-- Problem description --
Every record must be copied exactly, from first line to last.

-------- Supplied data --------

-- ==== Sys2Proof/WellFormed.lean ====
section
/-!
DEFINITION. Well-formed instructions: what the slot chapters ask of operands beyond their types (spec/02 R36).
-/
set_option linter.unusedVariables false

namespace Sys2Proof

/-- Types 0, 4, 5 and 6: the integer types that shift and multiply high (spec/08 R162). -/
def VType.isInt : VType → Bool
  | .i32 | .i16x2 | .i8x4 | .ui32 => true
  | _ => false

/-- Bits of an element (spec/08 R156). -/
def VType.bits : VType → Nat
  | .i32 | .f32 | .ui32 => 32
  | .bf16x2 | .f16x2 | .i16x2 => 16
  | .i8x4 => 8

/-- Types of compares and cross-lane reductions (spec/08 R165, R174). -/
def VType.isWhole : VType → Bool
  | .i32 | .f32 | .ui32 => true
  | _ => false

/-- A source without an E bit (spec/02 R38: the third source of the VW family has none). -/
def VSrc.plain : VSrc → Bool
  | .v _ e => !e
  | _ => true

/-- The operand rules of VCVT (spec/08 R168): types differ, the part is in range, and a change of size takes no mask. -/
def vcvtWf (p : BitVec 2) (dst src : VType) (m : MaskReg) : Bool :=
  dst != src &&
    (if src.bits = dst.bits then p == 0
     else m == 0 && p.toNat < (if src.bits < dst.bits then dst.bits / src.bits else src.bits / dst.bits))

/-- The checks that the operand types do not make.
Everything else is well formed by its type. -/
def Instr.wf : Instr → Bool
  | .slli _ _ w n | .srli _ _ w n | .srai _ _ w n | .roli _ _ w n => !w || n.toNat < 32
  | .lds _ _ _ _ z => z != .d
  | .vmulh _ _ _ _ t _ | .vshl _ _ _ _ t _ | .vshr _ _ _ _ t _ => t.isInt
  | .vabs _ _ _ t _ | .vneg _ _ _ t _ => t != .ui32
  | .vfma _ c _ _ t _ => c.plain && (t == .f32 || t == .bf16x2 || t == .f16x2)
  | .vcmp _ _ k _ _ t _ => k != 0 && t.isWhole
  | .vcvt _ _ _ p dst src m => vcvtWf p dst src m
  | .vmaskAnd _ k _ _ | .vmaskOr _ k _ _ | .vmaskXor _ k _ _ | .vmaskAndn _ k _ _ => k != 0
  | .vmaskNot _ k _ | .vmaskNz _ k _ | .vmaskCnt _ k _ => k != 0
  | .vrsum _ _ t _ | .vrmax _ _ t _ | .vscan _ _ t _ => t.isWhole
  | .cfence _ _ c => c != 0
  | .coll _ _ _ _ _ o k => k != .ag || o == .addF32
  | .segs _ n => 1 ≤ n.toNat && n.toNat ≤ 16
  | .mAddp _ _ src imm => src != .wp || imm == 0
  | _ => true

end Sys2Proof
end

--------

-- Reply to the task --
-- ==== Sys2Proof/WellFormed.lean ====
section
/-!
DEFINITION. Well-formed instructions: what the slot chapters ask of operands beyond their types (spec/02 R36).
-/
set_option linter.unusedVariables false

namespace Sys2Proof

/-- Types 0, 4, 5 and 6: the integer types that shift and multiply high (spec/08 R162). -/
def VType.isInt : VType → Bool
  | .i32 | .i16x2 | .i8x4 | .ui32 => true
  | _ => false

/-- Bits of an element (spec/08 R156). -/
def VType.bits : VType → Nat
  | .i32 | .f32 | .ui32 => 32
  | .bf16x2 | .f16x2 | .i16x2 => 16
  | .i8x4 => 8

/-- Types of compares and cross-lane reductions (spec/08 R165, R174). -/
def VType.isWhole : VType → Bool
  | .i32 | .f32 | .ui32 => true
  | _ => false

/-- A source without an E bit (spec/02 R38: the third source of the VW family has none). -/
def VSrc.plain : VSrc → Bool
  | .v _ e => !e
  | _ => true

/-- The operand rules of VCVT (spec/08 R168): types differ, the part is in range, and a change of size takes no mask. -/
def vcvtWf (p : BitVec 2) (dst src : VType) (m : MaskReg) : Bool :=
  dst != src &&
    (if src.bits = dst.bits then p == 0
     else m == 0 && p.toNat < (if src.bits < dst.bits then dst.bits / src.bits else src.bits / dst.bits))

/-- The checks that the operand types do not make.
Everything else is well formed by its type. -/
def Instr.wf : Instr → Bool
  | .slli _ _ w n | .srli _ _ w n | .srai _ _ w n | .roli _ _ w n => !w || n.toNat < 32
  | .lds _ _ _ _ z => z != .d
  | .vmulh _ _ _ _ t _ | .vshl _ _ _ _ t _ | .vshr _ _ _ _ t _ => t.isInt
  | .vabs _ _ _ t _ | .vneg _ _ _ t _ => t != .ui32
  | .vfma _ c _ _ t _ => c.plain && (t == .f32 || t == .bf16x2 || t == .f16x2)
  | .vcmp _ _ k _ _ t _ => k != 0 && t.isWhole
  | .vcvt _ _ _ p dst src m => vcvtWf p dst src m
  | .vmaskAnd _ k _ _ | .vmaskOr _ k _ _ | .vmaskXor _ k _ _ | .vmaskAndn _ k _ _ => k != 0
  | .vmaskNot _ k _ | .vmaskNz _ k _ | .vmaskCnt _ k _ => k != 0
  | .vrsum _ _ t _ | .vrmax _ _ t _ | .vscan _ _ t _ => t.isWhole
  | .cfence _ _ c => c != 0
  | .coll _ _ _ _ _ o k => k != .ag || o == .addF32
  | .segs _ n => 1 ≤ n.toNat && n.toNat ≤ 16
  | .mAddp _ _ src imm => src != .wp || imm == 0
  | _ => true

end Sys2Proof
end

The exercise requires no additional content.